*EXERCISE DIRECTIONS*
Please write out exactly, and only, the lines from the first in the material below to the line containing "structure Seen where", both included.
·····
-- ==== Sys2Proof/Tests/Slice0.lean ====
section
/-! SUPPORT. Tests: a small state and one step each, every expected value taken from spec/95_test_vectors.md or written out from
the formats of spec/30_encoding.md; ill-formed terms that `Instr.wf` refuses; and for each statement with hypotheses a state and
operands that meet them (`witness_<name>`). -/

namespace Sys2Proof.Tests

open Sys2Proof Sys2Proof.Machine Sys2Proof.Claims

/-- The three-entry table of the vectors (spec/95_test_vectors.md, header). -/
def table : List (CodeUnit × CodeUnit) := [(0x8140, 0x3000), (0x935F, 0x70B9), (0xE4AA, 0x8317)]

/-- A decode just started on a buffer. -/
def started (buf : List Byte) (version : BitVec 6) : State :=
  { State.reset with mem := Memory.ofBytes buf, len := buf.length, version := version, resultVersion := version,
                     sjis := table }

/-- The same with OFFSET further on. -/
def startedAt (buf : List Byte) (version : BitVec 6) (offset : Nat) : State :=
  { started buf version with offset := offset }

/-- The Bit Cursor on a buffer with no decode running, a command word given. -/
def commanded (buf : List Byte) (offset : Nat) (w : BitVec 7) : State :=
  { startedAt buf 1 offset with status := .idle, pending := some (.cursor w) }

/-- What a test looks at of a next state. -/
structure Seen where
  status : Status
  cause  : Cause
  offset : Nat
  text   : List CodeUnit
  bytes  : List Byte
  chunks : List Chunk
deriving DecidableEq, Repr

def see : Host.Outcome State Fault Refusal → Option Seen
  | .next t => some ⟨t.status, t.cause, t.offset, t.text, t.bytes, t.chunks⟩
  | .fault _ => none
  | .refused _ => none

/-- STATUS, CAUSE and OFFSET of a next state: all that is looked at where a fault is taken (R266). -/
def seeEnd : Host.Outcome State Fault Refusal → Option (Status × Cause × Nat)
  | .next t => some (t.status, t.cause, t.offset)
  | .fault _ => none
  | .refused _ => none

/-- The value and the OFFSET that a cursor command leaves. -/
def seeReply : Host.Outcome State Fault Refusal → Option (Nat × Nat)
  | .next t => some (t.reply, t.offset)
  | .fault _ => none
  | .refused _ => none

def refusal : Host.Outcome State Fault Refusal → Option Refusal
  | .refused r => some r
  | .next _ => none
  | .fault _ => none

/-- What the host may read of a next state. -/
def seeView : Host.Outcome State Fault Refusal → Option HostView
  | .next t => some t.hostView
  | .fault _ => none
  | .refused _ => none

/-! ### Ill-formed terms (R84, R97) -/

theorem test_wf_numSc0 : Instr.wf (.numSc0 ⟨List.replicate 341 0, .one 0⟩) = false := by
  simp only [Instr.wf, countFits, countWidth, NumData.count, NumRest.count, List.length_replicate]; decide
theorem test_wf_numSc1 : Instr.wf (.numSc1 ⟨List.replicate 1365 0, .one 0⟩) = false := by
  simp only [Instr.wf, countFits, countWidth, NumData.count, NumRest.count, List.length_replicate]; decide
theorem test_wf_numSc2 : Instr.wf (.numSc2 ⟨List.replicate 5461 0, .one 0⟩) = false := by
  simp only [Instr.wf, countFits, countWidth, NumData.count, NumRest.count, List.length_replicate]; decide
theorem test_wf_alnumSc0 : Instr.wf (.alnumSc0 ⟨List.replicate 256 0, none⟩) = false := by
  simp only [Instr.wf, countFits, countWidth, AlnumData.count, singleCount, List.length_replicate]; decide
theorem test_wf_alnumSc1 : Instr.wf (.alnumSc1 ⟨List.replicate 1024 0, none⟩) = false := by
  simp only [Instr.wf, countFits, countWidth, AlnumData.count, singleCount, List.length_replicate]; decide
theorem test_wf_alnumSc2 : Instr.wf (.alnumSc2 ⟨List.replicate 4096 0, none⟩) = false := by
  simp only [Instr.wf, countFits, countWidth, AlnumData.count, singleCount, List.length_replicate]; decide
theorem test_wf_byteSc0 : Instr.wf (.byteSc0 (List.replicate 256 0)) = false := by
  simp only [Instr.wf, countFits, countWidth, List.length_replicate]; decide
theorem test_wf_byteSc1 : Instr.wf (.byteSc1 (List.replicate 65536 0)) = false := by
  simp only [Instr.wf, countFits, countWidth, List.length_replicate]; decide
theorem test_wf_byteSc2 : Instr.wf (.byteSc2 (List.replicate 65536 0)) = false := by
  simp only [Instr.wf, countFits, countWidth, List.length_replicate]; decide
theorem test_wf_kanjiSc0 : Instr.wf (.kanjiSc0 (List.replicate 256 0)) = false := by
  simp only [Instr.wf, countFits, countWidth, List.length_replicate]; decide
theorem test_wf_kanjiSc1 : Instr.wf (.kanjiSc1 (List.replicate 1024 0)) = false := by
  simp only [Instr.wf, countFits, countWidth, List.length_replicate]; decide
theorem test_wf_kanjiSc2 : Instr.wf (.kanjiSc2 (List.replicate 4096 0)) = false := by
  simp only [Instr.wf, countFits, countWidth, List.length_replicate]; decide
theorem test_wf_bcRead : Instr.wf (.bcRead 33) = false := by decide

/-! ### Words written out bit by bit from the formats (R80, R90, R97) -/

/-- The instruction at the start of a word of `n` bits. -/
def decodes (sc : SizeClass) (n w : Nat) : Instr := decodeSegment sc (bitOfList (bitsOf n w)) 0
·····
*ANSWER BELOW*
-- ==== Sys2Proof/Tests/Slice0.lean ====
section
/-! SUPPORT. Tests: a small state and one step each, every expected value taken from spec/95_test_vectors.md or written out from
the formats of spec/30_encoding.md; ill-formed terms that `Instr.wf` refuses; and for each statement with hypotheses a state and
operands that meet them (`witness_<name>`). -/

namespace Sys2Proof.Tests

open Sys2Proof Sys2Proof.Machine Sys2Proof.Claims

/-- The three-entry table of the vectors (spec/95_test_vectors.md, header). -/
def table : List (CodeUnit × CodeUnit) := [(0x8140, 0x3000), (0x935F, 0x70B9), (0xE4AA, 0x8317)]

/-- A decode just started on a buffer. -/
def started (buf : List Byte) (version : BitVec 6) : State :=
  { State.reset with mem := Memory.ofBytes buf, len := buf.length, version := version, resultVersion := version,
                     sjis := table }

/-- The same with OFFSET further on. -/
def startedAt (buf : List Byte) (version : BitVec 6) (offset : Nat) : State :=
  { started buf version with offset := offset }

/-- The Bit Cursor on a buffer with no decode running, a command word given. -/
def commanded (buf : List Byte) (offset : Nat) (w : BitVec 7) : State :=
  { startedAt buf 1 offset with status := .idle, pending := some (.cursor w) }

/-- What a test looks at of a next state. -/
structure Seen where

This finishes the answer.